Шмидт снова немного помолчал и продолжал:

— С тех пор я только о них и думаю, об этих глазах. Они были такие странные… Вы, наверное, скажете, что это глупо, но я все время думаю и никак не могу вспомнить, какого они цвета. Они как сейчас передо мной… Ведь были же они какого-то цвета, вот только какого? Помню только, что очень красивые и нежные, необычайно нежные. Все длилось, вероятно, не больше нескольких секунд; потом я, конечно, очнулся, пришел в себя и все понял; однако тогда мне показалось, что прошла целая вечность. Я увидел наконец, что глаза — мертвые. Понять это было страшно, просто жутко, поверьте. Девушка была мертва; ее лицо, глаза — все мертвое. Мне почудилось вдруг, что я знаю ее уже давно. Того краткого мгновения, когда я смотрел в ее лицо, еще не понимая, что она уже мертва, было достаточно, чтобы я почувствовал, что просто обязан отомстить за нее, — найти убийцу и покарать. Да-да, именно, найти и покарать того, кто мог решиться сделать с ней такое. И странное дело: сознание того, что я обязан отомстить за нее, вдруг вернуло мне хладнокровие и рассудительность. Я задернул обе занавески — гардероба и ту, что отделяла коридорчик от салона, — подозвал стюардесс и сказал, чтобы они по телефону из своей кухни сообщили обо всем командиру, а тот связался бы с полицией аэропорта.
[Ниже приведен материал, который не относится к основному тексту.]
-- ==== Sys2Proof/Machine/LinkReturn.lean ====
section
/-! DEFINITION. The transmit side of the stream link: the return-ready line, the completion of a transmission, and the
handing out of the freed place (R186, R187, R191). -/

namespace Sys2Proof.Machine

/-- A level of the return-ready line (R191). -/
def Part.setReturnReady (p : Part) (x : Bool) : Part := { p with link := { p.link with returnReady := x } }

/-- A pending record of R187 becomes the held record of its kind (R186). -/
def Slots.over (waiting held : Slots) : Slots :=
  { credit := waiting.credit.orElse fun _ => held.credit
    streamFault := waiting.streamFault.orElse fun _ => held.streamFault
    attention := waiting.attention.orElse fun _ => held.attention
    status := waiting.status.orElse fun _ => held.status }

/-- The transmitted record leaves the Report Queue, and pending records become held (R186, R191). -/
def Part.endSending (p : Part) : Part :=
  { p with link := { p.link with
      reports := p.link.reports.tail
      transmitting := false
      held := { p.link.held with slots := p.link.waiting.over p.link.held.slots }
      waiting := .none } }

/-- A held record of a coalesced kind no longer held. -/
def Part.clearSlot (p : Part) (k : CoalescedKind) : Part :=
  { p with link := { p.link with held := { p.link.held with slots := p.link.held.slots.set k none } } }

/-- The free place goes to the first held report, in the order of R186. A held ATTENTION and a held STATUS are built
when they are appended (R188, R190). -/
def Part.handOut (p : Part) : Part :=
  match p.link.held.fault with
  | some r => Part.appendReport { p with link := { p.link with held := { p.link.held with fault := none } } } (.fault r)
  | none =>
    match p.link.held.slots.credit with
    | some r => (p.clearSlot .credit).appendReport r
    | none =>
      match p.link.held.slots.streamFault with
      | some r => (p.clearSlot .streamFault).appendReport r
      | none =>
        if p.link.held.slots.attention.isSome then (p.clearSlot .attention).appendReport (.attention p.attentionNow)
        else if p.link.held.slots.status.isSome then
          (p.clearSlot .status).appendReport (.status (p.statusNow (p.link.reports.length + 1)))
        else match p.link.held.results with
          | [] => p
          | k :: rest =>
            let q : Part := { p with link := { p.link with held := { p.link.held with results := rest } } }
            match q.group? k with
            | some g => q.reportGroup g
            | none => q

/-- TRANSMISSION_COMPLETE: the transmission in progress ends (R186, R191). -/
def Part.transmissionDone (p : Part) : Option Part :=
  if p.link.transmitting then some p.endSending.handOut else none

def execReturnReadyAsserted (s : State) : Host.Outcome State Fault Refusal := s.run fun p => p.setReturnReady true

def execReturnReadyCleared (s : State) : Host.Outcome State Fault Refusal := s.run fun p => p.setReturnReady false

def execTransmissionComplete (s : State) : Host.Outcome State Fault Refusal :=
  s.run fun p => p.attempt Part.transmissionDone

end Sys2Proof.Machine
end

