-- ==== Sys2Proof/Certificates/Slice0/Obligations.lean ====
section
/-! DEFINITION. The statements for the provers. `s.after p` is the machine after an event whose own effect left the
part as `p`: what the rules put in the same event follows from there (Machine/Cascade.lean; `Follows` in Safety.lean
says what that can touch). A command that stands for a whole record leaves the framer in HUNT
(notes/assumptions/11.md), and the row of a deadline names its holder and changes nothing when that deadline is not
reached (notes/assumptions/5.md). `s.toPart.start` is the part of `s` with nothing sent yet in this step. -/

open Sys2Proof Sys2Proof.Machine

/-! ### The machine -/

/-- The model's own rule (notes/assumptions/1.md): a step runs the command at the front of the queue on the rest. -/
def Obligations.StepRunsFrontCommand : Prop :=
  ∀ (c : Instr) (rest : List Instr) (s : State), s.pending = c :: rest → step s = exec c { s with pending := rest }

/-- No command stops the machine or touches the commands that wait, and none but a power-on reset moves the tick
counter: a controller reset leaves it (R8). A step with no command waiting is one path tick (the model's own rule,
notes/assumptions/1.md): the counter rises by one and wraps; with no Parameter Set to come into force in it, the tick
that begins has the length and leaves the fraction accumulator of R6, and the pitch counter counts to PITCH, where it
starts again at 0 with an expiry (R9), which waits for its command (notes/assumptions/8.md). With no event of the
clock due, nothing else changes. -/
def Obligations.CommandsNeverStop : Prop :=
  ∀ s : State,
    (∀ c : Instr, ∃ t, exec c s = .next t ∧ t.pending = s.pending
      ∧ ((∀ l, c ≠ .powerOnReset l) → t.clock.tick = s.clock.tick))
    ∧ (s.pending = [] → ∃ t, step s = .next t ∧ t.pending = [] ∧ t.clock.tick = s.clock.tick + 1
      ∧ (let sum : Nat := s.clock.fraction + s.clock.spdFrac
         ((∀ c, s.link.pendingLoad ≠ some (.parameters c)) → (∀ i b, Queued.load .parameters i b ∉ s.link.orders) →
            t.clock.spdInt = s.clock.spdInt ∧ t.clock.spdFrac = s.clock.spdFrac
            ∧ (sum < 16 → t.clock.period = s.clock.spdInt ∧ t.clock.fraction = sum)
            ∧ (16 ≤ sum → t.clock.period = s.clock.spdInt + 1 ∧ t.clock.fraction = sum - 16)
            ∧ (s.tables.parameters = none → t.arbiter.pitch = s.arbiter.pitch)
            ∧ ∀ c, s.tables.parameters = some c →
                (s.arbiter.pitch + 1 < c.pitch → t.arbiter.pitch = s.arbiter.pitch + 1 ∧ t.arbiter.expiryDue = false)
                ∧ (c.pitch ≤ s.arbiter.pitch + 1 → t.arbiter.pitch = 0 ∧ t.arbiter.expiryDue = true))
         ∧ ((∀ e ∈ s.toPart.clockEvents, e s.toPart.start = none) →
            t.toPart = { s.toPart with sent := [], clock := t.clock, arbiter := t.arbiter }
            ∧ t.arbiter = { s.arbiter with pitch := t.arbiter.pitch, expiryDue := t.arbiter.expiryDue }
            ∧ t.clock = { s.clock with
                tick := s.clock.tick + 1, period := t.clock.period, fraction := t.clock.fraction })))
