-- ==== Sys2Proof/Laws/Follows.lean ====
section
/-! SUPPORT. What the later parts of an event can do, said once: `close_follows`. Every operation of the cascade is shown
to keep the steady state, the places of the sheet records, and Transport Control in a still state. -/

namespace Sys2Proof.Machine

variable {p q r : Part}

theorem Follows.refl (p : Part) : Follows p p := ⟨rfl, List.prefix_rfl, List.suffix_rfl, fun _ => rfl⟩

theorem Follows.trans (h : Follows p q) (k : Follows q r) : Follows p r where
  steady := k.steady.trans h.steady
  sheets := h.sheets.trans k.sheets
  orders := k.orders.trans h.orders
  control := fun s => by
    have e := h.control s
    rw [k.control (by rw [e]; exact s), e]

/-- An operation that changes none of the fields `Follows` speaks of. -/
theorem Follows.of_same (hs : q.steady = p.steady) (ht : q.track.sheets.map Sheet.steady = p.track.sheets.map Sheet.steady)
    (ho : q.link.orders = p.link.orders) (hc : q.ctl = p.ctl) : Follows p q :=
  ⟨hs, by rw [ht], by rw [ho], fun _ => hc⟩

/-! ### Elementary updates -/

theorem send_follows (p : Part) (m : Message) : Follows p (p.send m) := .of_same rfl rfl rfl rfl

theorem notice_follows (p : Part) : Follows p p.notice := .of_same rfl rfl rfl rfl

theorem mapGroup_follows (p : Part) (k : GroupKey) (f : Group → Group) : Follows p (p.mapGroup k f) :=
  .of_same rfl rfl rfl rfl

theorem clearOpen_follows (p : Part) : Follows p p.clearOpen := .of_same rfl rfl rfl rfl

theorem setOpen_follows (p : Part) (k : GroupKey) : Follows p (p.setOpen k) := .of_same rfl rfl rfl rfl

theorem addGroup_follows (p : Part) (g : Group) : Follows p (p.addGroup g) := .of_same rfl rfl rfl rfl

theorem reserve_follows (p : Part) (a : Allowance) : Follows p (p.reserve a) := .of_same rfl rfl rfl rfl

theorem appendReport_follows (p : Part) (x : Report) : Follows p (p.appendReport x) := .of_same rfl rfl rfl rfl

theorem dropHead_follows (p : Part) : Follows p p.dropHead :=
  ⟨rfl, List.prefix_rfl, List.tail_suffix _, fun _ => rfl⟩

/-- A change of the sheets that keeps each record's steady fields keeps the steady list. -/
theorem map_steady {f : Sheet → Sheet} (h : ∀ s, (f s).steady = s.steady) (l : List Sheet) :
    (l.map f).map Sheet.steady = l.map Sheet.steady := by
  simp [List.map_map, Function.comp_def, h]

theorem spoilWith_steady (s : Sheet) (x : SpoilReason) : (s.spoilWith x).steady = s.steady := rfl

theorem discardSampling_steady (s : Sheet) : s.discardSampling.steady = s.steady := by
  unfold Sheet.discardSampling; split <;> rfl

theorem mapSheet_follows (p : Part) (n : Half) {f : Sheet → Sheet} (h : ∀ s, (f s).steady = s.steady) :
    Follows p (p.mapSheet n f) :=
  .of_same rfl (map_steady (fun s => by split <;> simp [h]) _) rfl rfl

theorem discardSampling_follows (p : Part) : Follows p p.discardSampling :=
  .of_same rfl (map_steady discardSampling_steady _) rfl rfl

/-- A change of one Tray Feeder that keeps what is steady of it. -/
theorem trays_set {f : Feeder → Feeder} (h : ∀ x, (f x).steady = x.steady) (v : PerTray Feeder) (t : TrayId) :
    (v.set t (f (v.get t))).map Feeder.steady = v.map Feeder.steady := by
  cases t <;> simp [PerTray.set, PerTray.get, PerTray.map, h]

theorem mapFeeder_follows (p : Part) (t : TrayId) {f : Feeder → Feeder} (h : ∀ x, (f x).steady = x.steady) :
    Follows p (p.mapFeeder t f) :=
  .of_same (by simp [Part.steady, trays_set h]) rfl rfl rfl

theorem dropPickDeadlines_follows (p : Part) : Follows p p.dropPickDeadlines := .of_same rfl rfl rfl rfl

theorem renewPickDeadlines_follows (p : Part) : Follows p p.renewPickDeadlines :=
  .of_same (by
    have h : ∀ (d : Tick) (f : Feeder), (if f.request then { f with deadline := some d } else f).steady = f.steady := by
      intro d f; split <;> rfl
    simp [Part.steady, Part.renewPickDeadlines, PerTray.map, h]) rfl rfl rfl

theorem disarmWatch_follows (p : Part) : Follows p p.disarmWatch := .of_same rfl rfl rfl rfl

theorem armWatch_follows (p : Part) : Follows p p.armWatch := by
  unfold Part.armWatch; split
  · exact .of_same rfl rfl rfl rfl
  · exact disarmWatch_follows p

/-! ### Breaks -/

theorem breakEffects_follows (p : Part) (k : GroupKey) : Follows p (p.breakEffects k) :=
  .of_same rfl (map_steady (fun s => by split <;> simp [spoilWith_steady]) _) rfl rfl

theorem closeAtCap_follows (p : Part) (k : GroupKey) : Follows p (p.closeAtCap k) := by
  unfold Part.closeAtCap
  split
  · split
    · exact (mapGroup_follows p k _).trans (clearOpen_follows _)
    · exact .refl p
  · exact .refl p

theorem breakGroup_follows (p : Part) (k : GroupKey) (x : BreakReason) : Follows p (p.breakGroup k x) := by
  unfold Part.breakGroup
  split
  · exact .refl p
  · split
    · exact ((mapGroup_follows p k _).trans (breakEffects_follows _ k)).trans (closeAtCap_follows _ k)
    · exact (mapGroup_follows p k _).trans (breakEffects_follows _ k)
    · exact .refl p
    · exact .refl p

theorem breakOpen_follows (p : Part) (x : BreakReason) : Follows p (p.breakOpen x) := by
  unfold Part.breakOpen; split
  · exact .refl p
  · exact breakGroup_follows p _ x

theorem truncate_follows (p : Part) : Follows p p.truncate := by
  unfold Part.truncate
  split
  · exact .refl p
  · split
    · exact clearOpen_follows p
    · split
      · exact ((mapGroup_follows p _ _).trans (breakEffects_follows _ _)).trans (clearOpen_follows _)
      · exact (mapGroup_follows p _ _).trans (clearOpen_follows _)
      · exact clearOpen_follows p
      · exact clearOpen_follows p

/-! ### Reports and the head -/

theorem occur_follows (p : Part) (k : CoalescedKind) (x : Report) (f : Report → Report) :
    Follows p (p.occur k x f) := by
  unfold Part.occur
  split
  · exact .of_same rfl rfl rfl rfl
  · split
    · exact .of_same rfl rfl rfl rfl
    · split
      · exact .of_same rfl rfl rfl rfl
      · split
        · exact appendReport_follows p x
        · exact .of_same rfl rfl rfl rfl

theorem streamFault_follows (p : Part) (d : StreamFault) : Follows p (p.streamFault d) := occur_follows p _ _ _

theorem credit_follows (p : Part) (n : Nat) : Follows p (p.credit n) := occur_follows p _ _ _

theorem setTaken_follows (p : Part) (n : Nat) : Follows p (p.setTaken n) := .of_same rfl rfl rfl rfl

theorem setPendingLoad_follows (p : Part) (c : Option PendingLoad) : Follows p (p.setPendingLoad c) :=
  .of_same rfl rfl rfl rfl

theorem noticed_follows (p : Part) : Follows p p.noticed := .of_same rfl rfl rfl rfl

theorem countTaken_follows (p : Part) : Follows p p.countTaken := by
  unfold Part.countTaken; split
  · exact setTaken_follows p _
  · exact (setTaken_follows p 0).trans (credit_follows _ 1)

theorem takeHead_follows (p : Part) : Follows p p.takeHead := (dropHead_follows p).trans (countTaken_follows _)

/-! ### Bins and tables -/

theorem setBin_steady {b : BinId} {x : Bin} (h : x.steady = (p.stacker.bins.get b).steady) :
    (p.setBin b x).steady = p.steady := by
  have e (y : Bin) (hy : y.steady = (p.stacker.bins.get b).steady) :
      PerBin.map Bin.steady (p.stacker.bins.set b y) = PerBin.map Bin.steady p.stacker.bins := by
    cases b <;> simp_all [PerBin.set, PerBin.get, PerBin.map]
  have h' : Bin.steady { x with state := x.formed (p.capacity b) } = (p.stacker.bins.get b).steady := h
  unfold Part.setBin
  simp only []
  split <;> simp [Part.steady, Part.notice, e _ h']

theorem setBin_follows {b : BinId} {x : Bin} (h : x.steady = (p.stacker.bins.get b).steady) :
    Follows p (p.setBin b x) :=
  .of_same (setBin_steady h) (by unfold Part.setBin; simp only []; split <;> rfl)
    (by unfold Part.setBin; simp only []; split <;> rfl) (by unfold Part.setBin; simp only []; split <;> rfl)

theorem underMode_steady (x : Bin) (o : Option ReleaseMode) (m : ReleaseMode) : (x.underMode o m).steady = x.steady := by
  unfold Bin.underMode
  split
  · split
    · rfl
    · split <;> rfl
  · rfl

theorem withBinMap_follows (p : Part) (c : List BinMapEntry) : Follows p (p.withBinMap c) := .of_same rfl rfl rfl rfl

theorem reformBins_follows (p : Part) {f : BinId → Bin → Bin} (h : ∀ b x, (f b x).steady = x.steady) :
    Follows p (p.reformBins f) := by
  have g : ∀ (l : List BinId) (q : Part), Follows q (l.foldl (fun q b => q.setBin b (f b (q.stacker.bins.get b))) q) := by
    intro l
    induction l with
    | nil => exact Follows.refl
    | cons b l ih => exact fun q => (setBin_follows (h b _)).trans (ih _)
  exact g _ p

theorem applyBinMap_follows (p : Part) (c : List BinMapEntry) : Follows p (p.applyBinMap c) :=
  (withBinMap_follows p c).trans (reformBins_follows _ fun _ _ => underMode_steady _ _ _)

theorem applyRouting_follows (p : Part) (c : List RoutingEntry) : Follows p (p.applyRouting c) :=
  .of_same rfl rfl rfl rfl

theorem liveLoad_follows (p : Part) (t : TableId) (n : Nat) (b : List Byte) : Follows p (p.liveLoad t n b).1 := by
  cases t with
  | routing =>
    rcases h : p.checkRouting n (routingEntries b) with e | c <;> simp only [Part.liveLoad, h]
    · exact .refl p
    · exact applyRouting_follows p c
  | binMap =>
    rcases h : p.checkBinMap n (binMapEntries n b) with e | c <;> simp only [Part.liveLoad, h]
    · exact .refl p
    · exact applyBinMap_follows p c
  | geometry => exact .refl p
  | parameters => exact .refl p
  | media => exact .refl p

theorem applyParameters_follows (p : Part) (c : List Nat) : Follows p (p.applyParameters c) := by
  unfold Part.applyParameters
  simp only []
  generalize hq : ({ p with tables := _, clock := _, arbiter := _ } : Part) = q
  have h : Follows p q := by subst hq; exact .of_same rfl rfl rfl rfl
  split
  · split
    · exact (h.trans (armWatch_follows q)).trans (send_follows _ _)
    · exact h.trans (armWatch_follows q)
  · split
    · exact h.trans (send_follows _ _)
    · exact h

theorem applyLocked_follows (p : Part) (l : PendingLoad) : Follows p (p.applyLocked l) := by
  cases l with
  | geometry c => exact .of_same rfl rfl rfl rfl
  | parameters c => exact applyParameters_follows p c
  | media c => exact .of_same rfl rfl rfl rfl

theorem loadResult_follows (p : Part) (t : TableId) (c : Option LoadCause) : Follows p (p.loadResult t c) :=
  ((dropHead_follows p).trans (appendReport_follows _ _)).trans (countTaken_follows _)

/-! ### Picks -/

theorem requestPick_follows (p : Part) (t : TrayId) : Follows p (p.requestPick t) :=
  (mapFeeder_follows p t (f := fun f => { f with request := true, deadline := some (p.after p.params.pickLimit) })
    fun _ => rfl).trans (send_follows _ _)

theorem moveTo_follows (p : Part) (s : Sheet) (t : TrayId) : Follows p (p.moveTo s t) :=
  (((mapFeeder_follows p s.tray (f := fun f => { f with holder := none, request := false, deadline := none })
      fun _ => rfl).trans
    (mapFeeder_follows _ t (f := fun f => { f with holder := some s.seq }) fun _ => rfl)).trans
    (mapSheet_follows _ s.seq (f := fun r => { r with tray := t, attempts := 0 }) fun _ => rfl)).trans
    (requestPick_follows _ t)

theorem takeIntoPick_follows (p : Part) (o : SheetOrder) (m : MediaEntry) (k : GroupKey) (t : TrayId) :
    Follows p (p.takeIntoPick o m k t) := by
  unfold Part.takeIntoPick
  simp only []
  generalize hq : ({ p with track := _ } : Part) = q
  have h : Follows p q := by
    subst hq
    exact ⟨rfl, by simp, List.suffix_rfl, fun _ => rfl⟩
  have h' := (h.trans (mapFeeder_follows q t (f := fun f => { f with holder := some p.track.nextSeq })
    fun _ => rfl)).trans (mapGroup_follows _ k fun g => { g with accepted := g.accepted + 1, inPath := g.inPath + 1 })
  split
  · exact h'.trans (requestPick_follows _ t)
  · exact h'

theorem closeIfLast_follows (p : Part) (o : SheetOrder) (k : GroupKey) : Follows p (p.closeIfLast o k) := by
  unfold Part.closeIfLast Part.closeIntact
  split
  · exact ((mapGroup_follows p k _).trans (clearOpen_follows _)).trans (.of_same rfl rfl rfl rfl)
  · exact .refl p

/-! ### The events at the Order Queue head -/

theorem headTruncation_follows (h : p.headTruncation = some q) : Follows p q := by
  unfold Part.headTruncation at h
  split at h
  · split at h
    · cases h; exact truncate_follows p
    · cases h
  · cases h

theorem openGroupWith_follows (p : Part) (o : SheetOrder) (f : FirstFields) (g : Grant) :
    Follows p (p.openGroupWith o f g) :=
  (((((takeHead_follows p).trans (addGroup_follows _ _)).trans (setOpen_follows _ _)).trans
    (reserve_follows _ _)).trans (takeIntoPick_follows _ o g.media _ g.tray)).trans (closeIfLast_follows _ o _)

theorem groupAdmission_follows (h : p.groupAdmission = some q) : Follows p q := by
  unfold Part.groupAdmission at h
  split at h
  · cases h
  · split at h
    · cases h
    · simp only [] at h
      split at h
      · cases h; exact (truncate_follows p).trans (openGroupWith_follows _ _ _ _)
      · cases h

theorem openBroken_follows (p : Part) (o : SheetOrder) (f : FirstFields) (x : BreakReason) :
    Follows p (p.openBroken o f x) := by
  unfold Part.openBroken
  simp only []
  split
  · exact (takeHead_follows p).trans (addGroup_follows _ _)
  · exact ((takeHead_follows p).trans (addGroup_follows _ _)).trans (setOpen_follows _ _)

theorem brokenFromStart_follows (h : p.brokenFromStart = some q) : Follows p q := by
  unfold Part.brokenFromStart at h
  split at h
  · cases h
  · split at h
    · cases h
    · simp only [] at h
      split at h
      · cases h; exact (truncate_follows p).trans (openBroken_follows _ _ _ _)
      · cases h

theorem discard_follows (p : Part) (o : SheetOrder) (k : GroupKey) : Follows p (p.discard o k) := by
  unfold Part.discard
  simp only []
  split
  · exact (((takeHead_follows p).trans (mapGroup_follows _ k _)).trans (mapGroup_follows _ k _)).trans
      (clearOpen_follows _)
  · exact ((takeHead_follows p).trans (mapGroup_follows _ k _)).trans (closeAtCap_follows _ k)

theorem discardOrphan_follows (p : Part) : Follows p p.discardOrphan :=
  ((takeHead_follows p).trans (streamFault_follows _ _)).trans (breakOpen_follows _ _)

theorem furtherOrderPick_follows (h : p.furtherOrderPick = some q) : Follows p q := by
  unfold Part.furtherOrderPick at h
  split at h
  · cases h
  · split at h
    · cases h
    · split at h
      · split at h
        · simp only [Option.some.injEq] at h
          subst h
          split
          · exact (breakGroup_follows p _ _).trans (discard_follows _ _ _)
          · exact (breakGroup_follows p _ _).trans (discardOrphan_follows _)
        · split at h
          · cases h
          · split at h
            · split at h
              · cases h
                exact ((takeHead_follows p).trans (takeIntoPick_follows _ _ _ _ _)).trans (closeIfLast_follows _ _ _)
              · cases h
            · cases h
      · cases h

theorem discardedAsUnfed_follows (h : p.discardedAsUnfed = some q) : Follows p q := by
  unfold Part.discardedAsUnfed at h
  split at h
  · cases h
  · split at h
    · split at h
      · cases h; exact discard_follows p _ _
      · cases h
    · cases h
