-- ==== Sys2Proof/Tests/Slice0.lean ====
section
/-! SUPPORT. Tests. The first part runs one step, or one operation, on the manual's own examples: every expected value is
read off the spec. The second part has, for each statement of Certificates/Slice0/Obligations.lean with hypotheses,
states and operands that meet them, clause by clause, at the ends of their ranges. -/

namespace Sys2Proof.Tests
open Sys2Proof Sys2Proof.Machine

/- One theorem at a time: elaborated side by side, these many small evaluations would each take a thread. -/
set_option Elab.async false

/-! ### Helper states -/

/-- The example geometry of Table 1-3. -/
def geo : Geometry := ⟨[1200, 1840, 2100, 3300, 1500, 900, 800, 1100]⟩

/-- The Parameter Set of the examples of 1.6.3 and 5.3.1; the fields they do not name are in the ranges of Table 1-6. -/
def par : ParameterSet :=
  ⟨[2000, 0, 3500, 0, 24, 40, 12, 30, 600, 100, 1, 2, 8000, 2, 4000, 200, 300, 8, 6000, 16000, 20000, 0]⟩

def parLocked : ParameterSet :=
  ⟨[2000, 0, 3500, 1, 24, 40, 12, 30, 600, 100, 1, 2, 8000, 2, 4000, 200, 300, 8, 6000, 16000, 20000, 0]⟩

def noMedia : MediaEntry := { valid := false, length := 0, primary := 0, alternate := 0, nominal := 0, slots := none }

/-- The media entries of 3.1.1: codes 0, 1 and 5 of lengths 2794, 4200 and 6000. -/
def media0 : MediaEntry := { valid := true, length := 2794, primary := 1, alternate := 2, nominal := 40, slots := some 1 }
def media1 : MediaEntry := { valid := true, length := 4200, primary := 2, alternate := 0, nominal := 40, slots := some 2 }
def media5 : MediaEntry := { valid := true, length := 6000, primary := 3, alternate := 4, nominal := 200, slots := some 2 }

def mediaTable : MediaTable :=
  ⟨[media0, media1, noMedia, noMedia, noMedia, media5] ++ List.replicate 10 noMedia⟩

/-- Logical bin 2 maps to B2 and B3 (8.8); B4 stands ON_NOTICE. -/
def bins : BinMap :=
  ⟨[.logical 1 0, .logical 1 2, .logical 2 3, .logical 4 0, .logical 4 5, .logical 5 0, .logical 6 0, .logical 6 1,
    .physical 1500 0, .physical 1500 0, .physical 1500 0, .physical 1500 1, .physical 1500 0, .physical 1500 0,
    .purge 1000]⟩

def readyBin : Bin :=
  { stacked := 0, doorOpen := false, full := false, hold := false, remembered := false, jog := .left, state := .ready }

/-- A transport state with nothing captured. -/
def ctlIn (x : TransportState) : Control :=
  { state := x, drainReason := none, warmupEnd := none, runEnd := none, runEndReached := false, sweepClass := none,
    firstFault := none, locked := false, further := 0, coverOpen := false, powerWarn := false }

/-- RUNNING on an empty path, tables loaded, no report queued. -/
def base : State := { State.reset with
  clock := { State.reset.clock with tick := 100000 }
  tables := { geometry := some geo, parameters := some par, media := some mediaTable
              routing := List.replicate 32 RoutingEntry.unloaded, binMap := some bins }
  stacker := { State.reset.stacker with bins := .all readyBin }
  ctl := ctlIn .running
  link := { State.reset.link with reports := [] }
  sent := [] }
Потом я прошел в салон и вплоть до самой посадки следил, чтобы никто не подходил к гардеробу. А затем — ну, остальное вы и без меня знаете. Когда мы приземлились, трупа в гардеробе уже не было. Кто-то его убрал оттуда. Полицейские сказали мне, что, по-видимому, никакого трупа там и не было, они осмотрели гардероб и кабину пилотов, ничего не нашли и всех отпустили. Я даже не знал, что им возразить, — все это было так непонятно, поистине фантастично. Понимаете, я даже не знал, что и подумать. Когда вместе с другими пассажирами мы шли к зданию аэропорта, я был прямо в каком-то трансе. Мне все время казалось, что передо мной стоят ее глаза и говорят мне: Отомсти за меня, отомсти!…"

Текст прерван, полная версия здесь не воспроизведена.